Skip to main content

Understanding Guest Machine Performance under Hyper-V: more benchmarks

Recognizing an under-provisioned guest machine

Another set of benchmark results document the additional performance delays guest machines encounter when they execute on under-provisioned guest machines. I simulated this condition by executing the same benchmark on a guest Windows VM that had access to only two of the 4 available physical processors. Configured to use only two virtual processors, the benchmark program required 147 minutes to run to completion.

Obviously, in this scenario the performance of the benchmark workload being executed on the 2-way guest machine suffered because it did not have access to an adequate number of virtual processors. It is easy to see that this guest machine is under-provisioned in this example where the conditions are tightly controlled. The key is being able to recognize when guest machines that are executing an unknown workload are under-provisioned. Look for the combination of the following:


  1. Each of the Hyper-V virtual processors allotted to the child partition show % Run Time processor utilization measurements approaching 100% busy, and
  2. Internal guest machine System\Processor Queue Length measurements exceed 3 X the number of virtual processors that are configured.

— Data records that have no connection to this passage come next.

/-! ### Which accesses are not refused -/

/-- An access is not refused just when it is an aligned word at a mapped offset, and no write to a read-only one. -/
theorem accessFault_eq_none {a : Access} :
    accessFault a = none ↔ a.width = .bits32 ∧ a.offset % 4 = 0 ∧ regionAt a.offset ≠ .reserved ∧
      (a.isWrite = true → (regionAt a.offset).readOnly = false) := by
  unfold accessFault
  split_ifs with hword hmapped hwrite
  · simp only [false_iff]
    tauto
  · simp [hmapped]
  · simp [hwrite]
  · simp only [true_iff]
    obtain ⟨hwidth, haligned⟩ := not_or.mp hword
    exact ⟨not_not.mp hwidth, not_not.mp haligned, hmapped, by simpa using hwrite⟩

/-! ### The buffers' offsets -/

theorem bufferAt_isSome {a : Nat} :
    (bufferAt a).isSome = true ↔
      (0x040 ≤ a ∧ a < 0x070) ∨ (0x080 ≤ a ∧ a < 0x0C0) ∨ (0x100 ≤ a ∧ a < 0x300) := by
  rcases bufferAt_cases a with ⟨h1, h2, h⟩ | ⟨h1, h2, h⟩ | ⟨h1, h2, h⟩ | ⟨h1, h2, h⟩ | ⟨h1, h2, h⟩ | ⟨h1, h2, h⟩ |
    ⟨h1, h2, h⟩ | ⟨h1, h⟩ <;> simp [h] <;> omega

theorem regionAt_of_bufferAt {a : Nat} {b : Buffer} (h : bufferAt a = some b) : regionAt a = .buffer b := by
  have ha := bufferAt_isSome.mp (Option.isSome_of_eq_some h)
  have hge : 0x040 ≤ a := by omega
  simp only [regionAt, h, show ¬ a < 0x004 by omega, show ¬ a < 0x008 by omega, show ¬ a < 0x00C by omega,
    show ¬ a < 0x010 by omega, show ¬ a < 0x014 by omega, show ¬ a < 0x018 by omega, if_false]

/-- A register the host may write is CMD or lies in a buffer. -/
theorem bufferAt_isSome_of_writable {a : Nat} (hmapped : regionAt a ≠ .reserved)
    (hwritable : (regionAt a).readOnly = false) (hcmd : regionAt a ≠ .cmd) : (bufferAt a).isSome = true := by
  rcases regionAt_cases a with ⟨-, h⟩ | ⟨-, -, h⟩ | ⟨-, -, h⟩ | ⟨-, -, h⟩ | ⟨-, -, h⟩ | ⟨-, -, h⟩ | ⟨-, h⟩
  case inr.inr.inr.inr.inr.inr =>
    cases hb : bufferAt a with
    | none => exact absurd (by rw [h, hb]) hmapped
    | some b => rfl
  all_goals simp [h, Region.readOnly] at hwritable hcmd

/-! ### Access turns -/

theorem step_of_access {s : State} {a : Access} {rest : List Turn} (h : s.schedule = .access a :: rest) :
    step s = { s with schedule := rest }.busAccess a := by
  simp [step, State.turn, State.popTurn, h]

theorem step_of_core {s : State} (h : s.turn = .core) : step s = { s with schedule := s.schedule.tail }.coreTurn := by
  simp [step, State.popTurn, h]

theorem step_of_reset {s : State} {rest : List Turn} (h : s.schedule = .reset :: rest) :
    step s = .next { s with schedule := rest }.platformReset := by
  simp [step, State.turn, State.popTurn, h]
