-- ==== Sys2Proof/Syntax.lean ====
section
/-! DEFINITION. The commands of the block: one constructor per row of the spec's table of operations and events, with the
operands each carries. What the die is not (package memory, partners, sensors, the passing of time) reaches it as an
operand: a fetched line, a measured current, an elapsed time. -/

namespace Sys2Proof

/-- A lane row of a core (R108). -/
inductive Row where
  | a | b
  deriving DecidableEq, Repr

/-- Who makes a register or dictionary request (R474, R478, R481, R517): the I3C controller, a Torec MGT message (landing
it arrived on, source position, source partition and tag), the test access port, or the firmware of the MP. -/
inductive Requester where
  | i3c
  | torec (land : Fin 8) (src : BitVec 6) (part : BitVec 4) (tag : BitVec 12)
  | tap
  | fw
  deriving DecidableEq, Repr

/-- A Torec message header (R379). -/
structure Header where
  cls : BitVec 4
  opc : BitVec 4
  src : BitVec 6
  dst : BitVec 6
  part : BitVec 4
  gen : BitVec 16
  key : BitVec 16
  len : BitVec 5
  poi : Bool
  tag : BitVec 12
  flg : Bool
  addr : BitVec 52
  deriving DecidableEq, Repr

/-- The class of a remote write (R206). -/
inductive WClass where
  | chain | ferry | land
  deriving DecidableEq, Repr

/-- A remote write as it reaches a cluster store (R209). -/
structure RemoteWrite where
  cluster : Nat
  handle : Nat
  off : Nat
  data : Bytes
  cls : WClass
  src : BitVec 6
  part : Nat
  gen : BitVec 16
  deriving DecidableEq, Repr

/-- A ferry write as it reaches a landing buffer (R233, R234). -/
structure LbufWrite where
  cluster : Nat
  gate : Fin 2
  data : Bytes
  part : Nat
  gen : BitVec 16
  deriving DecidableEq, Repr

/-- A transient error in a lane: the accumulator of the cell the accumulate names takes `delta` beside its products (R86). -/
structure Upset where
  core : Fin 64
  lane : Fin 8
  delta : Int
  deriving DecidableEq, Repr

/-- A physical upset in one ccy: bits of an ECC word of a store (R188), or of a word at a router input (R229). -/
inductive Flip where
  | store (cluster : Nat) (store : Fin 5) (word : Nat) (double : Bool)
  | link (cluster : Nat) (port : Fin 5) (bit : Fin 512)
  deriving DecidableEq, Repr

/-- One sample of the strap pins (R500): position, orientation, helm candidate. -/
structure Straps where
  pos : BitVec 6
  orient : Bool
  hcand : Bool
  deriving DecidableEq, Repr

/-- A defect record of R437, or a defect TEST finds. -/
structure DefectRec where
  kind : Byte
  px : Byte
  py : Byte
  site : Byte
  row : Byte
  lane : Byte
  src : Byte
  deriving DecidableEq, Repr

/-- The sensors the MP reads in one sample (R470), each with the value it measures. -/
inductive Telemetry where
  | thermal (t : List Int)
  | rails (mvAndI2 : List (Nat × Nat))
  | droop (mv : List Nat)
  | eye (muiAndLane : List (Nat × Nat))
  | process (mhz : List Nat)
  deriving DecidableEq, Repr

/-- What a read of package memory brought back (R303, R328, R337). -/
inductive Fetched where
  | bytes (b : Bytes)
  | chartFault (code level : Byte) (addr entry : W64)
  | memErr
  deriving DecidableEq, Repr

/-- One level of a chart walk as read from package memory (R332). -/
inductive Fetched64 where
  | entry (w : BitVec 64)
  | memErr
  deriving DecidableEq, Repr

/-- What the front end reads while it checks a manifest (R288-R294): its berth, window, descriptor and stream lists, its
program image, and the stream table entries of its streams, in the order of the list. -/
structure CheckFetch where
  blist : Fetched
  wlist : Fetched
  dlist : Fetched
  slist : Fetched
  image : Fetched
  streams : List Bytes
  deriving DecidableEq, Repr

/-- The end of a ferry piece at its target (R321, R329). -/
inductive PieceResponse where
  | data (off : Nat) (b : Bytes)
  | done (off : Nat)
  | poison (off : Nat)
  | memErr (off : Nat)
  deriving DecidableEq, Repr

/-- A TOLL REPORT (R424). -/
structure TollReport where
  tide : BitVec 64
  guse : BitVec 32
  demand : BitVec 32
  energy : BitVec 32
  stall : BitVec 32
  bub : BitVec 32
  flags : Byte
  deriving DecidableEq, Repr

/-- How the training of a landing ended (R372-R376, R389): the modules that trained, those at x32, the rate code, the
lanes found failed, the partner module that faces each module (R377), whether the partner offers CXL.mem, whether it
requires CXL.io, whether the landing trained in loopback, and whether every condition of the link itself held. -/
structure Training where
  ok : Bool
  act : BitVec 4
  half : BitVec 4
  upper : BitVec 4
  rate : BitVec 2
  cxl : Bool
  io : Bool
  loopback : Bool
  failed : List (Nat × Nat)
  pmod : List (Fin 4)
  deriving DecidableEq, Repr

/-- A frame of a landing in fixed-latency mode (R390, R391): the 64-byte positions, the trailer bits 79:0 and FCHK. -/
structure Frame where
  pos : List Bytes
  trailer : BitVec 80
  fchk : BitVec 16
  deriving DecidableEq, Repr

/-- What a fault path reports (R441). -/
inductive FaultReport where
  | lane (c : Nat) (core : Fin 64) (row : Row) (phys : Fin 9)
  | fma (c : Nat) (core : Fin 64) (row : Row)
  | post (c : Nat) (core : Fin 64)
  | store (c : Nat) (store : Fin 5) (line : Nat)
  | table (c : Nat) (part : Fin 16)
  | sailTable (c : Nat)
  | router (c : Nat)
  | link (c : Nat) (port : Fin 5)
  | tally (part : Fin 16)
  deriving DecidableEq, Repr

/-- What the power controller measures in one control step (R410-R419): the energy of the step by rail in µJ; the currents by
rail (mean over 2 µs and over 20 µs, in 100 mA) and the voltage in mV; the activity estimate and the bank accesses of the
clusters that had any; the bytes that ferry pieces and messages moved on each landing, and that ferry pieces moved, by
partition (a further row holds what no partition moved); and by partition the held ccy of the step and the power drawn in
them, in mW. -/
structure PowerMeas where
  railEnergy : List Nat
  i2 : List Nat
  i20 : List Nat
  mv : List Nat
  act : List (Nat × Nat)
  banks : List (Nat × Nat)
  landBytes : List (List Nat)
  ferryBytes : List Nat
  held : List (Nat × Nat)
  deriving DecidableEq, Repr

/-- The errors of one lane in a loop test (R525): landing, module, lane, its kind (0 data, 1 redundant, 2 valid, 3 track,
4 clock or sideband) and their number. -/
structure LoopErr where
  land : Fin 8
  m : Fin 4
  lane : Nat
  kind : Fin 5
  n : Nat
  deriving DecidableEq, Repr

Together, these are reliable indicators that the guest machine workload is constrained by access to too few virtual CPUs.

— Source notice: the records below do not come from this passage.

-- ==== Sys2Proof/Machine/Bits.lean ====
section
/-! DEFINITION. Bit fields, byte strings, sparse maps and small list helpers used by every family. -/

namespace Sys2Proof.Machine

/-! ### Numbers and bits -/

/-- Bits `lo` to `lo + w - 1` of `v`. -/
def bits (v lo w : Nat) : Nat := (v >>> lo) % 2 ^ w

/-- `v` with its bits `lo` to `lo + w - 1` replaced by the low `w` bits of `x`. -/
def putBits (v lo w x : Nat) : Nat :=
  v - ((v >>> lo) % 2 ^ w) * 2 ^ lo + (x % 2 ^ w) * 2 ^ lo

/-- Bit `i` of `v`. -/
def bitAt (v i : Nat) : Bool := (v >>> i) % 2 == 1

/-- 1 for true. -/
def b2n (b : Bool) : Nat := if b then 1 else 0

/-- The two's complement reading of the low `w` bits of `v`. -/
def sext (w v : Nat) : Int :=
  let u := v % 2 ^ w
  if u < 2 ^ (w - 1) then (u : Int) else (u : Int) - (2 ^ w : Nat)

/-- `x` modulo `2 ^ w`, as a natural number. -/
def wrapN (w : Nat) (x : Int) : Nat := (x % (2 ^ w : Nat)).toNat

/-- `a + n` held at the top of a `w`-bit counter. -/
def satAdd (w a n : Nat) : Nat := min (a + n) (2 ^ w - 1)

/-- Ceiling of a quotient. -/
def cdiv (a b : Nat) : Nat := (a + b - 1) / b

/-- Number of one bits among the low `w` bits of `v`. -/
def popcount : Nat → Nat → Nat
  | 0, _ => 0
  | w + 1, v => v % 2 + popcount w (v / 2)

/-- Number of bits of `v` (0 for 0). -/
def bitLen (v : Nat) : Nat := if v = 0 then 0 else Nat.log2 v + 1

/-- Bitwise exclusive or with a set bit. -/
def setBit (v i : Nat) (b : Bool) : Nat := putBits v i 1 (b2n b)

/-! ### Byte strings, little endian -/

/-- The low `n` bytes of `v`, least significant first. -/
def leBytes : Nat → Nat → Bytes
  | 0, _ => []
  | n + 1, v => BitVec.ofNat 8 v :: leBytes n (v / 256)

/-- The number a byte string spells, least significant byte first. -/
def leNat : Bytes → Nat
  | [] => 0
  | b :: r => b.toNat + 256 * leNat r

/-- The number a byte string spells, most significant byte first. -/
def beNat (bs : Bytes) : Nat := bs.foldl (fun a b => a * 256 + b.toNat) 0

/-- The low `n` bytes of `v`, most significant first. -/
def beBytes (n v : Nat) : Bytes := (leBytes n v).reverse

/-- Bytes `off` to `off + n - 1` of a byte string; bytes past its end read 0. -/
def slice (bs : Bytes) (off n : Nat) : Bytes :=
  let t := (bs.drop off).take n
  t ++ List.replicate (n - t.length) 0

/-- The little-endian number in `n` bytes at `off`. -/
def leAt (bs : Bytes) (off n : Nat) : Nat := leNat (slice bs off n)

/-- A byte string overwritten at `off` by `x`; bytes past its end are dropped. -/
def overwrite (bs : Bytes) (off : Nat) (x : Bytes) : Bytes :=
  (bs.take off ++ x ++ bs.drop (off + x.length)).take (max bs.length off)

/-- The ASCII bytes of a text. -/
def asciiBytes (s : String) : Bytes := s.toList.map (fun c => BitVec.ofNat 8 c.toNat)

/-! ### Sparse maps -/

end Sys2Proof.Machine

namespace Sys2Proof

/-- What key `k` holds; `d` where it is not listed. -/
def SMap.get {α : Type} (d : α) : SMap α → Nat → α
  | [], _ => d
  | (j, v) :: r, k => if j = k then v else SMap.get d r k

/-- Insert or replace key `k`, listed whatever the value. -/
def SMap.put {α : Type} : SMap α → Nat → α → SMap α
  | [], k, v => [(k, v)]
  | (j, w) :: r, k, v =>
    if j = k then (k, v) :: r else if k < j then (k, v) :: (j, w) :: r else (j, w) :: SMap.put r k v

/-- Remove key `k`. -/
def SMap.del {α : Type} : SMap α → Nat → SMap α
  | [], _ => []
  | (j, w) :: r, k => if j = k then SMap.del r k else (j, w) :: SMap.del r k

/-- Set key `k` to `v`, keeping the canonical form: the default is never listed. -/
def SMap.set {α : Type} [DecidableEq α] (d : α) (m : SMap α) (k : Nat) (v : α) : SMap α :=
  if v = d then SMap.del m k else SMap.put m k v

/-- Change key `k`. -/
def SMap.upd {α : Type} [DecidableEq α] (d : α) (m : SMap α) (k : Nat) (f : α → α) : SMap α :=
  SMap.set d m k (f (SMap.get d m k))

/-- The entry of key `k`, if listed. -/
def SMap.find {α : Type} : SMap α → Nat → Option α
  | [], _ => none
  | (j, v) :: r, k => if j = k then some v else SMap.find r k

/-- The canonical form: strictly rising keys, the default never listed. -/
def SMap.wf {α : Type} [DecidableEq α] (d : α) : SMap α → Bool
  | [] => true
  | (_, v) :: [] => decide (v ≠ d)
  | (j, v) :: (k, w) :: r => decide (v ≠ d) && decide (j < k) && SMap.wf d ((k, w) :: r)

/-- Byte `a` of a store; an address nothing has written holds 0. (log 20, DESIGN CHOICE) -/
def Mem.byte (m : Mem) (a : Nat) : Byte := SMap.get 0 m a

/-- Write byte `a`. -/
def Mem.write (m : Mem) (a : Nat) (b : Byte) : Mem := SMap.set 0 m a b

/-- `n` bytes from `a`. -/
def Mem.bytes (m : Mem) (a : Nat) : Nat → Bytes
  | 0 => []
  | n + 1 => m.byte a :: Mem.bytes m (a + 1) n

/-- Write a byte string from `a`. -/
def Mem.store (m : Mem) (a : Nat) : Bytes → Mem
  | [] => m
  | b :: r => Mem.store (m.write a b) (a + 1) r

/-- Clear every byte `a` with `lo ≤ a < hi`. -/
def Mem.clear (m : Mem) (lo hi : Nat) : Mem := m.filter (fun c => decide (c.1 < lo ∨ hi ≤ c.1))

/-- The canonical form of a store's contents. -/
def Mem.wf (m : Mem) : Bool := SMap.wf (0 : Byte) m

end Sys2Proof

namespace Sys2Proof.Machine

/-! ### Lists -/

/-- Replace element `i`, where it exists. -/
def listSet {α : Type} : List α → Nat → α → List α
  | [], _, _ => []
  | _ :: r, 0, v => v :: r
  | x :: r, n + 1, v => x :: listSet r n v

/-- Change element `i`, where it exists. -/
def listMod {α : Type} : List α → Nat → (α → α) → List α
  | [], _, _ => []
  | x :: r, 0, f => f x :: r
  | x :: r, n + 1, f => x :: listMod r n f

/-- Element `i`, or `d`. -/
def listGet {α : Type} (d : α) : List α → Nat → α
  | [], _ => d
  | x :: _, 0 => x
  | _ :: r, n + 1 => listGet d r n

/-- The index of the first element that `p` accepts. -/
def findIdx {α : Type} (p : α → Bool) : List α → Option Nat
  | [] => none
  | x :: r => if p x then some 0 else (findIdx p r).map (· + 1)

/-- Insert into a list sorted by `key`, after the elements of equal key. -/
def insertBy {α : Type} (key : α → Nat) (x : α) : List α → List α
  | [] => [x]
  | y :: r => if key x < key y then x :: y :: r else y :: insertBy key x r

/-- A stable insertion sort. -/
def sortBy {α : Type} (key : α → Nat) (l : List α) : List α :=
  l.foldl (fun acc x => insertBy key x acc) []

/-- Keep the first of every run of equal elements anywhere in the list. -/
def nub {α : Type} [DecidableEq α] : List α → List α
  | [] => []
  | x :: r => x :: (nub r).filter (fun y => decide (y ≠ x))

/-! ### Cyclic redundancy checks -/

/-- One bit of a reflected CRC with polynomial `poly`. -/
def crcBit (poly c : Nat) : Nat := if c % 2 = 1 then Nat.xor (c / 2) poly else c / 2

/-- One byte of a reflected CRC. -/
def crcByteR (poly c : Nat) (b : Byte) : Nat :=
  (List.range 8).foldl (fun a _ => crcBit poly a) (Nat.xor c b.toNat)

/-- One byte of a most-significant-first CRC of width `w`. -/
def crcByteM (w poly c : Nat) (b : Byte) : Nat :=
  (List.range 8).foldl
    (fun a _ => if bitAt a (w - 1) then Nat.xor (a * 2 % 2 ^ w) poly else a * 2 % 2 ^ w)
    (Nat.xor c (b.toNat * 2 ^ (w - 8)))

end Sys2Proof.Machine
end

Efficiently-provisioned Hyper-V Guest

When the Hyper-V Host machine is efficiently provisioned, application responsiveness is still affected, but it becomes possible to scale up and scale out an application. By running the same benchmark program simultaneously on 2 2-way guest machines, I was able to generate a simple example of this scaling out behavior. When run concurrently in separate two-processor virtual machines, each individual benchmark ran to completion in about 178 minutes, an execution time stretch factor of almost 2, compared to the native execution baseline. But, interestingly, the overall throughput of the guest machines doubled, since two full complements of tasks ran to completion during that time period. 

Summarizing the benchmark results reported so far:

Configuration
#
of
machines
CPUs
per machine
elapsed time (minutes)
stretch factor
Thruput
Hyper-V
% Run Time
Native machine
1
4
90
1
Root Partition
1
4
100
1.11
1
6%
Guest machine
1
4
105
1.17
1
8%
Under-provisioned Guest machine
1
2
147
1.63
1
4%
2 Guest machines
2
2
178
1.98
2
6%

Over-committed Hyper-V Host 

Having established that the benchmark workload will absorb all the CPU capacity that is available on the Hyper-V Host, it is easy to move from efficiently provisioned to an under-provisioned Host machine. This was accomplished by doubling the number of guest machines that are executing concurrently, compared to the previous benchmarking configuration. With four 2-way guest machines executing concurrently, the Hyper-V Host is thoroughly out of CPU capacity. Yet, Hyper-V still continues to execute the guest machine workloads efficiently. The execution time of a single benchmark job increases to 370 minutes, a stretch factor of almost 4.1 times slower than the native machine baseline. Throughput also increases proportionately – four times as many tasks were completed during that longer period.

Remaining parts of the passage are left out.